◆ **DATA FOR REVIEW**
-- ==== Sys2Proof/Machine/Fabric.lean ====
section
/-! DEFINITION. Sys2Proof/Machine/Fabric.lean: the fabric units (14 R317 to R333): send records and receive slots, arrival, landing, counting and release, the timers, retransmission, failure, the early-arrival store and its drop records. -/

namespace Sys2Proof.Machine

/-- Home die of a physical address: of its channel, or the die of the scratchpad (01 R52, 05 R152). -/
def homeDie (pa : Nat) : Nat :=
  match paClass pa with
  | .main => (bitsOf pa 8 6 ^^^ bitsOf pa 14 6) / 16
  | .scratch c _ => c / 16
  | .alias_ t _ _ => hartDie t
  | _ => 0

/-- Die agents but the engines and transfers: the fabric unit and the cask engine of a die (05 R148). -/
def fabricAgent (die : Nat) : Nat := 8192 + die

/-- A die agent's write (05 R148); bit i of mask: word i is poisoned (18 R406). One to the alias of a register that is not pinned
now writes nothing (09 R259). -/
def State.dieWrite (s : State) (agent die : Nat) (streaming : Bool) (mask pa : Nat) (data : List Byte) : State :=
  let open_ : Bool := match paClass pa with
    | .alias_ t v _ => (s.hart t).pinned v
    | .main | .scratch .. => true
    | _ => false
  if open_ then
    let s1 := s.writeMem agent 0 0 (16 * die) true false streaming false pa data
    { s1 with poison := s1.poison ++ ((List.range ((data.length + 7) / 8)).filter fun i =>
        mask.testBit i && !s1.poison.contains (pa / 8 + i)).map (pa / 8 + ·) }
  else { s with nextWid := s.nextWid + 1 }

/-- A group record (14 R336). -/
structure Grp where
  nr : Nat
  me : Nat
  nbkt : Nat
  notify : Nat
  ranks : Word
  buckets : Word
  /-- staging area; how partials lie in it is not given (log 78) -/
  stage : Word
  slotbase : Nat
  /-- T_late in cycles -/
  late : Nat
  deriving DecidableEq, Repr

/-- A doubleword of a partition's tables in its virtual memory, as last at device level (17 R384); the tables lie in memory of the
partition (17 R383). -/
def State.tableDword (s : State) (part : Nat) (va : Word) : Option Nat :=
  match s.translate none part true .read va with
  | .ok (.loc pa) => if s.physOk part pa then some (s.devDword pa) else none
  | _ => none

/-- The record of a registered group of a partition (14 R336, 17 R384). -/
def State.group? (s : State) (part g : Nat) : Option Grp :=
  let p := s.part part
  if p.gtab = 0 then none
  else
    match s.tableDword part (p.gtab + BitVec.ofNat 64 (8 * g)) with
    | none => none
    | some a =>
      let w (i : Nat) : Nat := (s.tableDword part (BitVec.ofNat 64 (a + 8 * i))).getD 0
      let nr := bitsOf (w 0) 0 16
      if a = 0 ∨ nr = 0 ∨ 4608 < nr ∨ bitsOf (w 0) 59 5 ≠ 0 ∨ bitsOf (w 4) 14 18 ≠ 0 ∨ w 5 ≠ 0 ∨ w 6 ≠ 0 ∨ w 7 ≠ 0 then none
      else some {
        nr := nr, me := bitsOf (w 0) 16 16, nbkt := bitsOf (w 0) 32 16, notify := bitsOf (w 0) 48 11
        ranks := BitVec.ofNat 64 (w 1), buckets := BitVec.ofNat 64 (w 2), stage := BitVec.ofNat 64 (w 3), slotbase := bitsOf (w 4) 0 14
        late := 4000 * max 1 (min 1000000 (bitsOf (w 4) 32 32)) }

/-- A bucket entry: offset, length, result area, flag and its value (14 R336). -/
structure BktEnt where
  boff : Nat
  blen : Nat
  res : Word
  faddr : Word
  fval : Word
  deriving DecidableEq, Repr

def State.bktEnt (s : State) (part : Nat) (g : Grp) (tag : Nat) : BktEnt :=
  let w (i : Nat) : Nat := (s.tableDword part (g.buckets + BitVec.ofNat 64 (32 * tag + 8 * i))).getD 0
  { boff := bitsOf (w 0) 0 32, blen := bitsOf (w 0) 32 32, res := BitVec.ofNat 64 (w 1), faddr := BitVec.ofNat 64 (w 2)
    fval := BitVec.ofNat 64 (w 3) }

/-- The partition that registered a group (14 R318). -/
def State.groupPart (s : State) (group : Nat) : Option Nat := (List.range 8).find? fun p => (s.group? p group).isSome

/-- A receive slot (14 R320). -/
def State.slot (s : State) (h : Nat) : Slot := SMap.get {} s.slots h
def State.setSlot (s : State) (h : Nat) (x : Slot) : State := { s with slots := SMap.put {} s.slots h x }

/-- Die of a slot (14 R319). -/
def slotDie (h : Nat) : Nat := h / 4096 % 4

/-- T_short and T_hold of a partition (14 R327, R328) in quarters of a nanosecond of the reference clock. -/
def State.tShort (s : State) (part : Nat) : Nat := 4 * max 1000 (min 10000000 (bitsOf (s.part part).tshort.toNat 0 24))
def State.tHold (s : State) (part : Nat) : Nat := 4 * s.tShort part

/-- The same for the partition of a slot. -/
def State.slotShort (s : State) (h : Nat) : Nat := s.tShort ((s.partOfHandle h).getD 0)

/-- A packet enters the fabric (05 R152). -/
def State.emit (s : State) (p : Packet) : State := { s with outbox := s.outbox ++ [p] }

/-- A discarded packet is counted in the statistics of its die (14 R318). -/
def State.discard (s : State) (die : Nat) : State :=
  { s with discards := SMap.put 0 s.discards die (SMap.get 0 s.discards die + 1) }

/-- May a packet of a partition touch n bytes at a physical address (14 R318, 17 R383). -/
def State.reaches (s : State) (part pa n : Nat) : Bool :=
  (List.range n).all fun i => s.physOk part (pa + i)

/-- Where the fabric unit's write of n bytes at a virtual address of a partition goes, if the partition may reach all of it. -/
def State.unitTargets (s : State) (part : Nat) (va : Word) (n : Nat) : Option (List Nat) :=
  let pas := (List.range n).filterMap fun i =>
    match s.translate none part true .write (va + BitVec.ofNat 64 i) with
    | .ok (.loc pa) => if s.physOk part pa then some pa else none
    | _ => none
  if pas.length = n then some pas else none

/-- The virtual address of a window offset in a bucket's result area (14 R338). -/
def BktEnt.resultVa (e : BktEnt) (o : Nat) : Word := e.res + BitVec.ofInt 64 ((o : Int) - e.boff)

/-- Has a packet at most 8 flits (14 R318). -/
def packetFits (p : Packet) : Bool := decide (p.data.length ≤ 512)

/-- The checks of a packet that names a slot of this device (14 R318). A contribution carries a window offset and writes no
address; a result carries one too, which its member turns into an address of its own. -/
def State.accepts (s : State) (p : Packet) : Bool :=
  let x := s.slot p.slot
  p.dst == s.devId && packetFits p && (x.state == 0 || x.sender == p.src) &&
    match s.partOfHandle p.slot with
    | none => false
    | some part => match p.kind with
      | .ring => p.addr == 0 || s.reaches part p.addr 8
      | .contribution => true
      | .result => (match s.group? part p.group with
        | some g => (s.unitTargets part ((s.bktEnt part g p.tag).resultVa p.addr) p.data.length).isSome
        | none => true)
      | _ => s.reaches part p.addr p.data.length

/-- Bytes a packet takes in the early-arrival store (14 R332). -/
def packetSize (p : Packet) : Nat := 64 + p.data.length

◆ **TASK BRIEF**
From the records above, copy only the lines starting with the line that holds "ranks := BitVec.ofNat" and going on through the line that holds "faddr : Word", exactly as written.

◆ **COMPLETED EXERCISE**
        ranks := BitVec.ofNat 64 (w 1), buckets := BitVec.ofNat 64 (w 2), stage := BitVec.ofNat 64 (w 3), slotbase := bitsOf (w 4) 0 14
        late := 4000 * max 1 (min 1000000 (bitsOf (w 4) 32 32)) }

/-- A bucket entry: offset, length, result area, flag and its value (14 R336). -/
structure BktEnt where
  boff : Nat
  blen : Nat
  res : Word
  faddr : Word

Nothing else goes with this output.